Work instruction.
Once you have located the line containing "State.resetWith s.params with" in the material below, return it exactly along with each line after it through the line containing "OUT_LEN bytes of".

———

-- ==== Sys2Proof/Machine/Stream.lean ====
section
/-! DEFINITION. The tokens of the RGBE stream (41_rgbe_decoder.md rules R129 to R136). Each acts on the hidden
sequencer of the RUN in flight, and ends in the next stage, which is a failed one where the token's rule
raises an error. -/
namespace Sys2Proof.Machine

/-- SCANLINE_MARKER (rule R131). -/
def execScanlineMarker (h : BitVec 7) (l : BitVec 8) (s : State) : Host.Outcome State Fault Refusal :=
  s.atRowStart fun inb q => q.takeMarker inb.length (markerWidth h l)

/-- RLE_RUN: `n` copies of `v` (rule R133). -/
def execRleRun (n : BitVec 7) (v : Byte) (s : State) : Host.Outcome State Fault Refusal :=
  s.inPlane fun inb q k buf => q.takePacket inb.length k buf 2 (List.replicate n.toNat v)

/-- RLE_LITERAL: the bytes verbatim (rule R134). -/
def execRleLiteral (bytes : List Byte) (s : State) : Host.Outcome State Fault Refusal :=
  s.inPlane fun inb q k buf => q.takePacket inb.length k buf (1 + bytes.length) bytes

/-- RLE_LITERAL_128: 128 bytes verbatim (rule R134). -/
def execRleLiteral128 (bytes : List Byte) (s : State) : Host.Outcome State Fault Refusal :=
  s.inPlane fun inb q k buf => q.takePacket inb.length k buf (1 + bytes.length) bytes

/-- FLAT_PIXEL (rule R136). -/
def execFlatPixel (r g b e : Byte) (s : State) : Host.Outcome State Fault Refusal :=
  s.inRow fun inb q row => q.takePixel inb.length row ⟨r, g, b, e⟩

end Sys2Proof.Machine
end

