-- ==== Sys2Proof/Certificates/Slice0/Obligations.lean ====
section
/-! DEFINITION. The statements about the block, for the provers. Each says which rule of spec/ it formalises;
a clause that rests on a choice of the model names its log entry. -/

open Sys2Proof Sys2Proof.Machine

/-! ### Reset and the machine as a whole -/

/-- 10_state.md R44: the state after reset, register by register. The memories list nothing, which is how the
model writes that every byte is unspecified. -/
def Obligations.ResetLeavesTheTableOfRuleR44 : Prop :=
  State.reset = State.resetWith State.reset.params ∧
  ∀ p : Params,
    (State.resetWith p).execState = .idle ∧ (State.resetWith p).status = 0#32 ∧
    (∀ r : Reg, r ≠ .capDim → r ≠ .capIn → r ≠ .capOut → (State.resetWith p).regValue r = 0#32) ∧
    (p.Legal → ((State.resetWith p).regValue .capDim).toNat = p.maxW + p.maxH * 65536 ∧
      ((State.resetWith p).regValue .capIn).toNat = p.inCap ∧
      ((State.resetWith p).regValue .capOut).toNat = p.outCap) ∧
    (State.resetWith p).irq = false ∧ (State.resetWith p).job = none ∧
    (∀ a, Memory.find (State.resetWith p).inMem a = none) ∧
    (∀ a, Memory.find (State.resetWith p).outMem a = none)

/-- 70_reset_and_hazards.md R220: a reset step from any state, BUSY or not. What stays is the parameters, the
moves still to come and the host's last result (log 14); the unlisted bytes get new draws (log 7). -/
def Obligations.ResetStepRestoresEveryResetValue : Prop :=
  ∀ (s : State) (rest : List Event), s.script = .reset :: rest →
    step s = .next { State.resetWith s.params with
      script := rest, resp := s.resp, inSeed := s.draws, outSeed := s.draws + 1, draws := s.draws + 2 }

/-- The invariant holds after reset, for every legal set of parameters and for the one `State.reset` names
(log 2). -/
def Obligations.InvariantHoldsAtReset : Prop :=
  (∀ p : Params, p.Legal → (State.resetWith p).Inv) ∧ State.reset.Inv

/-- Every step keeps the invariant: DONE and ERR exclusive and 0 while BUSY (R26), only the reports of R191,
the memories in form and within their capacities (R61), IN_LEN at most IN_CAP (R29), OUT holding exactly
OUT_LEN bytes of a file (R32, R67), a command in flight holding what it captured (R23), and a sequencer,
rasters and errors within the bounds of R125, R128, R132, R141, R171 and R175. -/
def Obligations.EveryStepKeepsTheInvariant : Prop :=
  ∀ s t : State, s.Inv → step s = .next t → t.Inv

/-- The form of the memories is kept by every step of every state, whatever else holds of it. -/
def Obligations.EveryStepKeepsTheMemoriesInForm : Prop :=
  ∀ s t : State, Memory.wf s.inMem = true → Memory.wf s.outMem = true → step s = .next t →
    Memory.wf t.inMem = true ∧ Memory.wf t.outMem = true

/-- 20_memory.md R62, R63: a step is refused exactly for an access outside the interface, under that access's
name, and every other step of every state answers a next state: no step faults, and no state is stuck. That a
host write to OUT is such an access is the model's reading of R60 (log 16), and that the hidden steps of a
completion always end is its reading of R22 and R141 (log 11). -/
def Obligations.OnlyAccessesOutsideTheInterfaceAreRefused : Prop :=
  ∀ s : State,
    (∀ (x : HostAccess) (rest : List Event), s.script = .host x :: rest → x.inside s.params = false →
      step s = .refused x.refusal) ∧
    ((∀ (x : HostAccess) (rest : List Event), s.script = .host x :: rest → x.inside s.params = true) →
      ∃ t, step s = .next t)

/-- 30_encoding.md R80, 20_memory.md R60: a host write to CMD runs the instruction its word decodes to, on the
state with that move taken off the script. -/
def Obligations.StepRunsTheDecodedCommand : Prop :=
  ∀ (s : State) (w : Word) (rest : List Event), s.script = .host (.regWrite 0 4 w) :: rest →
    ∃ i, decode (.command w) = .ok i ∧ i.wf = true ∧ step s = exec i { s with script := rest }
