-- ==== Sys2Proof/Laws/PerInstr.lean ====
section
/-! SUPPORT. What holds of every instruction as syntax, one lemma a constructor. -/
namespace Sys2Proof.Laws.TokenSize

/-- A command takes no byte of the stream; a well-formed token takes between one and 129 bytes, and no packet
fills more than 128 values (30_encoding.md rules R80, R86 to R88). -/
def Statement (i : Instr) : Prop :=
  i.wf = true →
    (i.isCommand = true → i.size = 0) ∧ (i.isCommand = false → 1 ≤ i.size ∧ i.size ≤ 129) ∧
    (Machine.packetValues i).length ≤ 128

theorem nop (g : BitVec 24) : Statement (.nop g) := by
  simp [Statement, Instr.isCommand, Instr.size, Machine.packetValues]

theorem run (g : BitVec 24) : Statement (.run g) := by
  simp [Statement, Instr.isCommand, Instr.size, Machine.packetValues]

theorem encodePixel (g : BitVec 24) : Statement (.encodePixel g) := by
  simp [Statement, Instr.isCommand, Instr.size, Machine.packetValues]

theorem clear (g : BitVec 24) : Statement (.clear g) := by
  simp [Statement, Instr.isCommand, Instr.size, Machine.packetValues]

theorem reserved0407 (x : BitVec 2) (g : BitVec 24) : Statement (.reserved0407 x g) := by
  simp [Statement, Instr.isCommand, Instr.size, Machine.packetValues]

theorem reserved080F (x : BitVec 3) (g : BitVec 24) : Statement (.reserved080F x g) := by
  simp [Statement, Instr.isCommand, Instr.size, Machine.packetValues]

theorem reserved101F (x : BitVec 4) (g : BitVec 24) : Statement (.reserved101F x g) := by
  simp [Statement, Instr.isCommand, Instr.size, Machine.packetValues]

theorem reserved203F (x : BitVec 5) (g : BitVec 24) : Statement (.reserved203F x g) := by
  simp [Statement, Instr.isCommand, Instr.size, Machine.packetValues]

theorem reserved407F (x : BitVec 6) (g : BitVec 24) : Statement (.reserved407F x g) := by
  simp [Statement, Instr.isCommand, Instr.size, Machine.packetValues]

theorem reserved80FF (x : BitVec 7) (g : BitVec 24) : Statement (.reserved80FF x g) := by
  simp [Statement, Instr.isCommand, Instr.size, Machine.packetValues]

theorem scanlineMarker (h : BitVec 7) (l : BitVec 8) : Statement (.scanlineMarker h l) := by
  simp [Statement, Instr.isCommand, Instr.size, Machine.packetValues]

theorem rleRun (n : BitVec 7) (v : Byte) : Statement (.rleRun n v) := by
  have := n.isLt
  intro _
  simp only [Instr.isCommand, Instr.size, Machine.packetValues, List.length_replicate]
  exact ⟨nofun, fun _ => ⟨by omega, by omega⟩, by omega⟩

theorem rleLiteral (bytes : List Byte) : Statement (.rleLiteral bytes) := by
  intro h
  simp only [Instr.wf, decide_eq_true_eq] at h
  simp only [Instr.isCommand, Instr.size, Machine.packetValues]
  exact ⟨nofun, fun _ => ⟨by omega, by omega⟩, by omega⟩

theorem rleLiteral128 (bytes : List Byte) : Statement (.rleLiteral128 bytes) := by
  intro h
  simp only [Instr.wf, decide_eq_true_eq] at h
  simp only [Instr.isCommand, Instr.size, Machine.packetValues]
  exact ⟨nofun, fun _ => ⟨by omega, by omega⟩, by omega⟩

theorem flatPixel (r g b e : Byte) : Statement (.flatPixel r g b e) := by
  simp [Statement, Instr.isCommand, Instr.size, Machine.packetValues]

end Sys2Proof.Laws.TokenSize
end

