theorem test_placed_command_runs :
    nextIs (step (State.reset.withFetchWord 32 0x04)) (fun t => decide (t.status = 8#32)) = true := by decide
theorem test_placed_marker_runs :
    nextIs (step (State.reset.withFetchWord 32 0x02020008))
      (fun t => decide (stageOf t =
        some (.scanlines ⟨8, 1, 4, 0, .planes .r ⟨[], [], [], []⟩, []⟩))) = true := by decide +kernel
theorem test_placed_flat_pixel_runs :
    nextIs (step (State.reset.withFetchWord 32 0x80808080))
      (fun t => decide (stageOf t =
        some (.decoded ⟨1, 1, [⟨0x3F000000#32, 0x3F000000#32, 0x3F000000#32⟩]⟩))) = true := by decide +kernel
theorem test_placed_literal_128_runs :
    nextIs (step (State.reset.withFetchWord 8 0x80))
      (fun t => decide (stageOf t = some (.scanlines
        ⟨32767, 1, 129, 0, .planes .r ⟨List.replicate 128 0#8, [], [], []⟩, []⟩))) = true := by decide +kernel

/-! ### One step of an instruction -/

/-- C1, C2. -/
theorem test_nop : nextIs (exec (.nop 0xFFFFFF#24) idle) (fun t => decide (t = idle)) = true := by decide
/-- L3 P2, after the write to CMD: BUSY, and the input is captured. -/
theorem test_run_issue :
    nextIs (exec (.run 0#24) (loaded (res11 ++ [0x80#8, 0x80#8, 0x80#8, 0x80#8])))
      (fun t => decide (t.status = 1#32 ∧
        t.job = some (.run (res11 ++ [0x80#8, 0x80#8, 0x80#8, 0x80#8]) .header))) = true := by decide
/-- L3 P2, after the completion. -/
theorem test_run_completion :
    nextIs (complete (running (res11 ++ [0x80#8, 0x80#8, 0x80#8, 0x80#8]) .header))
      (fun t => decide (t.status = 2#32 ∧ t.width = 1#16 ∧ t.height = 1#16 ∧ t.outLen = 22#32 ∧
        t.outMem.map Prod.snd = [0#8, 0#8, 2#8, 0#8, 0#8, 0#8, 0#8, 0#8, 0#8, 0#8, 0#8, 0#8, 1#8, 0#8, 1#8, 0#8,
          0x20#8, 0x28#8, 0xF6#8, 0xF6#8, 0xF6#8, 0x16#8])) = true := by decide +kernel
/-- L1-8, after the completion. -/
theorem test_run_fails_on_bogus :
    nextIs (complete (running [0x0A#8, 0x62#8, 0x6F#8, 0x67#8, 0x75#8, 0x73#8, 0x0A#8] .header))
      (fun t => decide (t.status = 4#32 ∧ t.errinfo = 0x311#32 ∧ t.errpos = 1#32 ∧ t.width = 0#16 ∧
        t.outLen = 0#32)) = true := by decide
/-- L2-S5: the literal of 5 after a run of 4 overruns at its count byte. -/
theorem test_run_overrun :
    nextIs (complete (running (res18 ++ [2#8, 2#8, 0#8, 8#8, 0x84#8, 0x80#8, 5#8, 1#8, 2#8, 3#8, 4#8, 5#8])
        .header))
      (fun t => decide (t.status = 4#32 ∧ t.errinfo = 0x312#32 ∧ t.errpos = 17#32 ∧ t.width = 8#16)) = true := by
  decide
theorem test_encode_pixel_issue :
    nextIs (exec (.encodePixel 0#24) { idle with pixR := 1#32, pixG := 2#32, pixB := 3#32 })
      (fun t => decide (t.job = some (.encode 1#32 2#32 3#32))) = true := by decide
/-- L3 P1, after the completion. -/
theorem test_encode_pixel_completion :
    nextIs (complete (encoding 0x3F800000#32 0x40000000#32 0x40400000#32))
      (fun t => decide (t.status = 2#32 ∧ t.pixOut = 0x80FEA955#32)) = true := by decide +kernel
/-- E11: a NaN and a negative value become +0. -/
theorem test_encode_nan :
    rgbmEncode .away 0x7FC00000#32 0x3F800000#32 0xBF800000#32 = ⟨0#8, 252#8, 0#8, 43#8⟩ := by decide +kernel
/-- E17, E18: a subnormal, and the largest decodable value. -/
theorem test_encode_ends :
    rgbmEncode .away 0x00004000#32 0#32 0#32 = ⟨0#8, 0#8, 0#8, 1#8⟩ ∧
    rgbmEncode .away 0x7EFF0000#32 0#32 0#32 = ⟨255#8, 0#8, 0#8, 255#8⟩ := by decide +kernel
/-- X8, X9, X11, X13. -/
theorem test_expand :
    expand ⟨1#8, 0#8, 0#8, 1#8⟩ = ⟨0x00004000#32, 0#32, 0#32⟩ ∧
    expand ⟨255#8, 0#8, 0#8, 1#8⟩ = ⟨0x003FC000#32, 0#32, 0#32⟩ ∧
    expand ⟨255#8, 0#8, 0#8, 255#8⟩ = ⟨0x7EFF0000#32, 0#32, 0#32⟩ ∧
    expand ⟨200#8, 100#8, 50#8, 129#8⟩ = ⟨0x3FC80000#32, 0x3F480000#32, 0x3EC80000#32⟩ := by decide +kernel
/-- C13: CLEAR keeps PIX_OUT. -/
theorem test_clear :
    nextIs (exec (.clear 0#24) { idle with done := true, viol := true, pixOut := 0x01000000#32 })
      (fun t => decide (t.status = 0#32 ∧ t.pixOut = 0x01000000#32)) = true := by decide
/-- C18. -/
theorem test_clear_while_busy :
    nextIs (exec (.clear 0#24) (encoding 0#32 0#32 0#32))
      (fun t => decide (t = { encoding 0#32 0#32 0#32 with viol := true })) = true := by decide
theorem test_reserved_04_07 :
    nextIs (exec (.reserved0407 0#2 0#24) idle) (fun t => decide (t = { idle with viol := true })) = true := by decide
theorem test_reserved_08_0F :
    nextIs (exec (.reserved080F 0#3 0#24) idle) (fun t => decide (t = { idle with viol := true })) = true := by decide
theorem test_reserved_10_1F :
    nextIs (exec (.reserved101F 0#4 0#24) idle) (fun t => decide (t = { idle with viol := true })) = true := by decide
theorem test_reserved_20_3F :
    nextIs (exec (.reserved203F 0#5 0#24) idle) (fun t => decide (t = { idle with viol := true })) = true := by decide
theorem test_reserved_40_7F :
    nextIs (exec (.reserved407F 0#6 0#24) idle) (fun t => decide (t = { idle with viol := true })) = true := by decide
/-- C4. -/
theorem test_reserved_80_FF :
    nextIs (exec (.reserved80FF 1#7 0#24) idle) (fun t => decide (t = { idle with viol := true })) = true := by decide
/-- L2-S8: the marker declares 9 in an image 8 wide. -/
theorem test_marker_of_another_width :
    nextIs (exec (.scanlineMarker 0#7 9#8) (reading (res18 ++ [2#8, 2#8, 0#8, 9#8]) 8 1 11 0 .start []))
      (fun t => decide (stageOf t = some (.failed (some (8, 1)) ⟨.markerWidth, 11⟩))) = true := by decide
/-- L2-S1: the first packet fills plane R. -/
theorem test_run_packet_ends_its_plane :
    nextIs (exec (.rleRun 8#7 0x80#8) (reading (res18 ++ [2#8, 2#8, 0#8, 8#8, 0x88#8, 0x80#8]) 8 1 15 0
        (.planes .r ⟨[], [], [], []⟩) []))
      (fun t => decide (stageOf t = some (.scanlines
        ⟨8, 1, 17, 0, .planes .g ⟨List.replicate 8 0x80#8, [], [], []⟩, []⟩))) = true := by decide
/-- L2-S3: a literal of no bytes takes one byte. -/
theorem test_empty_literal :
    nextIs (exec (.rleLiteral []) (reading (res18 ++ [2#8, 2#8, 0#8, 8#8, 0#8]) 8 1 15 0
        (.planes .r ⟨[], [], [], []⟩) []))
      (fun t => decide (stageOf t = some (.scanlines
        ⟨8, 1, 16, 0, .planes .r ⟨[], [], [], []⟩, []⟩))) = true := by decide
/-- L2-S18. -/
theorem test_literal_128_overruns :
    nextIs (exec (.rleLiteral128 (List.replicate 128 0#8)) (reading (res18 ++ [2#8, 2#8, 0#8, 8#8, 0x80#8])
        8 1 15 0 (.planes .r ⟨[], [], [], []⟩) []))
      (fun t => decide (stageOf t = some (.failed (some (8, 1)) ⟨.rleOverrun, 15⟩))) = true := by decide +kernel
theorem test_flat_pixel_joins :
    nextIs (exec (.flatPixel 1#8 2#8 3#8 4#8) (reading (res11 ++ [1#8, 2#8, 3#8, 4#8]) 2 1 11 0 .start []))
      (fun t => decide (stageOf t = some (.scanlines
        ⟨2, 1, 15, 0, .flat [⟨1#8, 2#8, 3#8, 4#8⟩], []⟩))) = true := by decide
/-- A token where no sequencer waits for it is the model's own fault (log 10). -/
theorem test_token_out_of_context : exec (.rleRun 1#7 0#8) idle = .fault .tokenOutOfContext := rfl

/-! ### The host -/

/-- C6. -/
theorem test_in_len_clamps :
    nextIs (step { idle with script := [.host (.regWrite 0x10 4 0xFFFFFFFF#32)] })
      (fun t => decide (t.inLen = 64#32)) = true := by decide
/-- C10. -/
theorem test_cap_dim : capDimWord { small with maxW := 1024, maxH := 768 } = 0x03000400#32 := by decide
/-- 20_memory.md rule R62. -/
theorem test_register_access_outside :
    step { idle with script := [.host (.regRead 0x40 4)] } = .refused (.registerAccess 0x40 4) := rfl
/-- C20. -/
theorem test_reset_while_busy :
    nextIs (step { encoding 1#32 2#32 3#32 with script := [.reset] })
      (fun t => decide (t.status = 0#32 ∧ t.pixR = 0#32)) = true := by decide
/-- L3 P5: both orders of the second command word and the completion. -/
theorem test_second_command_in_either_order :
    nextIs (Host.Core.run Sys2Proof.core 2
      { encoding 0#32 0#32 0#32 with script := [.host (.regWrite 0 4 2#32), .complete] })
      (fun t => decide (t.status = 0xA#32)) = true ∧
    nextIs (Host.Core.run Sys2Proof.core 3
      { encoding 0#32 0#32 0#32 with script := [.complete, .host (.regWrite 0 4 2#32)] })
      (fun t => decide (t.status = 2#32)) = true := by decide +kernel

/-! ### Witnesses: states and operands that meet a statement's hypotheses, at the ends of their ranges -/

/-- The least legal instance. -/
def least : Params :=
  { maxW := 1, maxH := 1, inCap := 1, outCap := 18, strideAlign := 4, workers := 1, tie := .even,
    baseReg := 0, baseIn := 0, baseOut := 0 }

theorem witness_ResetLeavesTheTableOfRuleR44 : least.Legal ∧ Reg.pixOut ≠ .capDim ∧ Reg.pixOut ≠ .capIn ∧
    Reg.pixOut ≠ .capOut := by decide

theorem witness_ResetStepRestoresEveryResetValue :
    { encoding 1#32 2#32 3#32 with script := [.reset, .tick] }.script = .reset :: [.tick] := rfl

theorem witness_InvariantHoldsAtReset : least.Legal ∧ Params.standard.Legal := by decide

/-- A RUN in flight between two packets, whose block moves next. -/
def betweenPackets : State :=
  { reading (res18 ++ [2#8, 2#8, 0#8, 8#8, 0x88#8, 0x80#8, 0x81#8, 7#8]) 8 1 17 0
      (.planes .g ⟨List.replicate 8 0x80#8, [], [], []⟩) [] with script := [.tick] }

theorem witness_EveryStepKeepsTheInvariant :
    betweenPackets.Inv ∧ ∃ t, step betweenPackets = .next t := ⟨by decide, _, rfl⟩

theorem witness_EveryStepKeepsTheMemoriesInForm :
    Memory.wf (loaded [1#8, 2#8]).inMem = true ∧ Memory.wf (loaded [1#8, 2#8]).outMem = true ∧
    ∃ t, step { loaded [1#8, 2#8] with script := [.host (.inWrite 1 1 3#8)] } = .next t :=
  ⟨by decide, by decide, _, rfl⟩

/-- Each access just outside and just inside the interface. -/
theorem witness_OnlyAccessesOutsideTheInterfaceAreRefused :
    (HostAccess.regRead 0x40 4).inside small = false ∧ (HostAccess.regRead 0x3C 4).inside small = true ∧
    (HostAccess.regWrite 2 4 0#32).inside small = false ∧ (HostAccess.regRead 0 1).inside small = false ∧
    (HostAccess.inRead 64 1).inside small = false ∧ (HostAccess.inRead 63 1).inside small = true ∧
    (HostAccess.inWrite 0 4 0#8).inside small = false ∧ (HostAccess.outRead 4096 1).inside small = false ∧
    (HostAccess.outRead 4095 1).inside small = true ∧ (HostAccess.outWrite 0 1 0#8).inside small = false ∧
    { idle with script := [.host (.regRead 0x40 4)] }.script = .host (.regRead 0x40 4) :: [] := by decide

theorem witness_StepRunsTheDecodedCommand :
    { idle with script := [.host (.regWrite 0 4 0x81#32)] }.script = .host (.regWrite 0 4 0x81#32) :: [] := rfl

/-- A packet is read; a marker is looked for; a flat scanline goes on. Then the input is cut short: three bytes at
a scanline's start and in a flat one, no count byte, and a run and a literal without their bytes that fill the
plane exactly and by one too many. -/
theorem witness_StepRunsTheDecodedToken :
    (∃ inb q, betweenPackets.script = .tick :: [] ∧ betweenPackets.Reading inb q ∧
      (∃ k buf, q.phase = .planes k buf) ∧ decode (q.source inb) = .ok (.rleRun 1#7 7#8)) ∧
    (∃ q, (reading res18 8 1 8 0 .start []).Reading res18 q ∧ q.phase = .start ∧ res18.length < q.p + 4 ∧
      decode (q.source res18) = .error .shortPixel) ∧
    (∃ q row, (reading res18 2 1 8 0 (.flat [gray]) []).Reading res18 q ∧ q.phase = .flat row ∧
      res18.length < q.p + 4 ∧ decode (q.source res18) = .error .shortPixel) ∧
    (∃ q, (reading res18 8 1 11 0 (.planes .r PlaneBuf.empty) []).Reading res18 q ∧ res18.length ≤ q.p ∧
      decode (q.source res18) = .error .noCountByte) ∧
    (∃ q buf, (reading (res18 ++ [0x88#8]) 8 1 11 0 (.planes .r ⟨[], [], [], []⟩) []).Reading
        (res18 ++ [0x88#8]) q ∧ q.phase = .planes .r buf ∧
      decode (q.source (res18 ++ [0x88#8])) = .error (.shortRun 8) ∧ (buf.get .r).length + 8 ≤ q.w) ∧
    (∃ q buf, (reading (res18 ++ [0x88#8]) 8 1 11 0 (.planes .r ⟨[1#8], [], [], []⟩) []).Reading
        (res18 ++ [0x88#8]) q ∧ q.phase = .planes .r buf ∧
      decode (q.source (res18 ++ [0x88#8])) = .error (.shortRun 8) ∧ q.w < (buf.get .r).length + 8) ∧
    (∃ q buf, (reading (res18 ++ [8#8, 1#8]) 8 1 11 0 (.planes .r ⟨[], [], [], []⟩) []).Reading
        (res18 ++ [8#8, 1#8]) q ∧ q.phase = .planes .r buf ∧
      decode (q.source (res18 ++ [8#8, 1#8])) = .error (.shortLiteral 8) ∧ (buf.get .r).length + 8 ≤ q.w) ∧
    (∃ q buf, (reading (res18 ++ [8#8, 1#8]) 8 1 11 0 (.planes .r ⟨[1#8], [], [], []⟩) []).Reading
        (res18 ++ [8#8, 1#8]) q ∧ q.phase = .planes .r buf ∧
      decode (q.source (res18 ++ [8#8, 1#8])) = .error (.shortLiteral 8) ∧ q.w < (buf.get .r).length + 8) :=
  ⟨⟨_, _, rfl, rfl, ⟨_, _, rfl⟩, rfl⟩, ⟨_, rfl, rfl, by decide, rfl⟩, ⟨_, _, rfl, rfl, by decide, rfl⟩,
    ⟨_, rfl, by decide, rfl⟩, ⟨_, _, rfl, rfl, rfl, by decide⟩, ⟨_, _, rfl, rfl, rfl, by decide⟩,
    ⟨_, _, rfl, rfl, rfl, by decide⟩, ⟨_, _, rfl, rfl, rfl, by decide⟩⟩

———

Answer space.
    step s = .next { State.resetWith s.params with
      script := rest, resp := s.resp, inSeed := s.draws, outSeed := s.draws + 1, draws := s.draws + 2 }

/-- The invariant holds after reset, for every legal set of parameters and for the one `State.reset` names
(log 2). -/
def Obligations.InvariantHoldsAtReset : Prop :=
  (∀ p : Params, p.Legal → (State.resetWith p).Inv) ∧ State.reset.Inv

/-- Every step keeps the invariant: DONE and ERR exclusive and 0 while BUSY (R26), only the reports of R191,
the memories in form and within their capacities (R61), IN_LEN at most IN_CAP (R29), OUT holding exactly
OUT_LEN bytes of a file (R32, R67), a command in flight holding what it captured (R23), and a sequencer,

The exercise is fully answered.